President Lincoln writes General Joseph Hooker, still commander of the Army of the Potomac after the battle of Chancellorsville: “The news is here, of the capture, by our forces of Grand Gulf—a large & very important thing. Gen. [August] Willich, an exchanged

prisoner, just from Richmond, has talked with me this morning. He was there when our cavalry cut the roads in that vicinity. He says there was not a sound pair legs in Richmond, and that our men, had they known it, could have safely gone in and burnt every thing & brought us Jeff. Davis. We captured and parold three or four hundred men. He says, as he came to City point, there was an army three miles long (Longstreet’s he thought) moving towards Richmond. Milroy has captured a despatch of Gen. Lee, in which he says his loss was fearful, in his late battle with you.”

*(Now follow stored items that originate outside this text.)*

/-- ENQ under an item goes into the log; otherwise it is performed at once as a release at package scope (10 R196), and a strand
that finds the queue full waits. A runtime strand has no queue: nothing is added (log entry 9). -/
def execEnq (g : Guard) (a : Nat) (s : State) : Out :=
  gated (.enq g a) s fun s t =>
    match s.stageOf t with
    | none => s.complete t
    | some st =>
      if st.channelFed || 2 ^ t.workWidth ≤ t.rn a then s.trap t (bounds 16)
      else
        match t.held with
        | some h =>
          if enqMax ≤ h.log.enqs.length then s.trap t (bounds 16)
          else s.complete (t.mapLog fun l => { l with enqs := l.enqs ++ [t.rs a] })
        | none =>
          if queueCapacity ≤ s.queueUsed st || s.owesPkg t then s.stall t .other
          else (s.putStage { st with queue := st.queue ++ [⟨t.rs a, none, 0⟩] }).complete t

/-- The lowest bit of field `k`: the widths after it. -/
def fieldLow (ws : List Nat) (k : Nat) : Nat := (ws.drop (k + 1)).foldl (· + ·) 0

def execWidx (g : Guard) (d a k : Nat) (s : State) : Out :=
  gated (.widx g d a k) s fun s t =>
    s.complete (t.setN d (field (t.rn a) (fieldLow t.workWidths k) (nth t.workWidths k 0)))

/-! ## CHW and CHWS (10 R202) -/

/-- Appends bytes to an output of the item's log, or traps when they are more than a firing gives. -/
def State.logChannel (s : State) (t : Strand) (o : Nat) (bs : List Byte) : State :=
  s.complete (t.mapLog fun l => { l with chan := assocSet l.chan o (l.chanBytes o ++ bs) })

/-- Whether `n` more bytes stay within B. -/
def State.channelRoom (s : State) (t : Strand) (h : Held) (o n : Nat) : Bool :=
  (h.log.chanBytes o).length + n ≤ ((s.stageOf t).map fun g => g.outBytes o).getD 0

/-- The bytes of CHW: each element, zero where the guard masks it off. -/
def chwBytes (t : Strand) (g : Guard) (a : Nat) : List Byte :=
  (List.range t.vl).flatMap fun i =>
    leBytes (t.ew / 8) (if t.guardBit g i then field (t.vsrc a t.grp) (t.ew * i) t.ew else 0)

def execChw (g : Guard) (d a : Nat) (s : State) : Out :=
  gated (.chw g d a) s fun s t =>
    match t.held with
    | none => s.trap t (bounds 13)
    | some h =>
      let bs := chwBytes t g a
      if s.channelRoom t h d bs.length then s.logChannel t d bs else s.trap t (bounds 15)

def execChws (g : Guard) (d a b : Nat) (s : State) : Out :=
  gated (.chws g d a b) s fun s t =>
    match t.held with
    | none => s.trap t (bounds 13)
    | some h =>
      let n := t.rn b
      if !s.channelRoom t h d n then s.trap t (bounds 15)
      else
        match s.loadBytes t checkLoad .l (t.rn a) n with
        | (s1, .error x) => s1.trap t x
        | (s1, .ok bs) => s1.logChannel t d bs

President Lincoln issues a proclamation regarding aliens subject to military service: “Whereas the Congress of the United States, at its last Session, enacted a law, entitled ‘An Act for enrolling and calling out the National Forces and for other purposes,’’ which was approved on the 3d. day of March, last: and whereas it is recited in the said act that there now exist in the United States an insurrection and rebellion against the authority thereof, and it is, under the constitution of the United States, the duty of the Government to suppress insurrection and rebellion, to guaranty to each state a republican form of Government, and to preserve the public tranquillity; and whereas, for these high purposes, a military force is indispensable, to raise and support which all persons ought willingly to contribute; and whereas no service can be more praiseworthy and honorable than that which is rendered for the maintenance of the Constitution and Union, and the consequent preservation of free government: and whereas, for the reasons thus recited, it was enacted by the said statute that all able bodied male citizens of the United States, and persons of foreign birth who shall have declared on oath their intention to become citizens under and in pursuance of the laws thereof, between the ages of twenty and forty-five years, (with certain exceptions not necessary to be here mentioned,) are declared to constitute the national forces, and shall be liable to perform military duty in the service of the United States when called out by the President for that purpose:

And whereas it is claimed by and in behalf of persons of foreign birth, within the ages specified in said act, who have heretofore declared on oath their intentions to become citizens under, and in pursuance of, the laws of the United States, and who have not exercised the right of suffrage or any other political franchise under the laws of the United States, or of any of the States thereof, that they are not absolutely concluded by their aforesaid declaration of intention from renouncing their purpose to become citizens, and that, on the contrary, such persons, under treaties or the law of nations, retain a right to renounce that purpose, and to forego the privileges of citizenship and residence within the United States, under the obligations imposed by the aforesaid Act of Congress:—

Now, therefore, to avoid all misapprehensions concerning the liability of persons concerned to perform the service required by such enactment, and to give it full effect, I do hereby order and proclaim that no plea of alienage will be received or allowed to exempt from the obligations imposed by the aforesaid Act of Congress, any person of foreign birth who shall have declared on oath his intention to become a citizen of the United States under the laws thereof, and who shall be found within the United States at any time during the continuance of the present insurrection and rebellion, at or after the expiration of the period of sixty-five days from the date of this proclamation; nor shall any such plea of alienage be allowed in favor of any such person who has so, as aforesaid, declared his intention to become a citizen of the United States, and shall have exercised, at any time, the right of suffrage, or any other political franchise, within the United States under the laws thereof, or under the laws of any of the several States.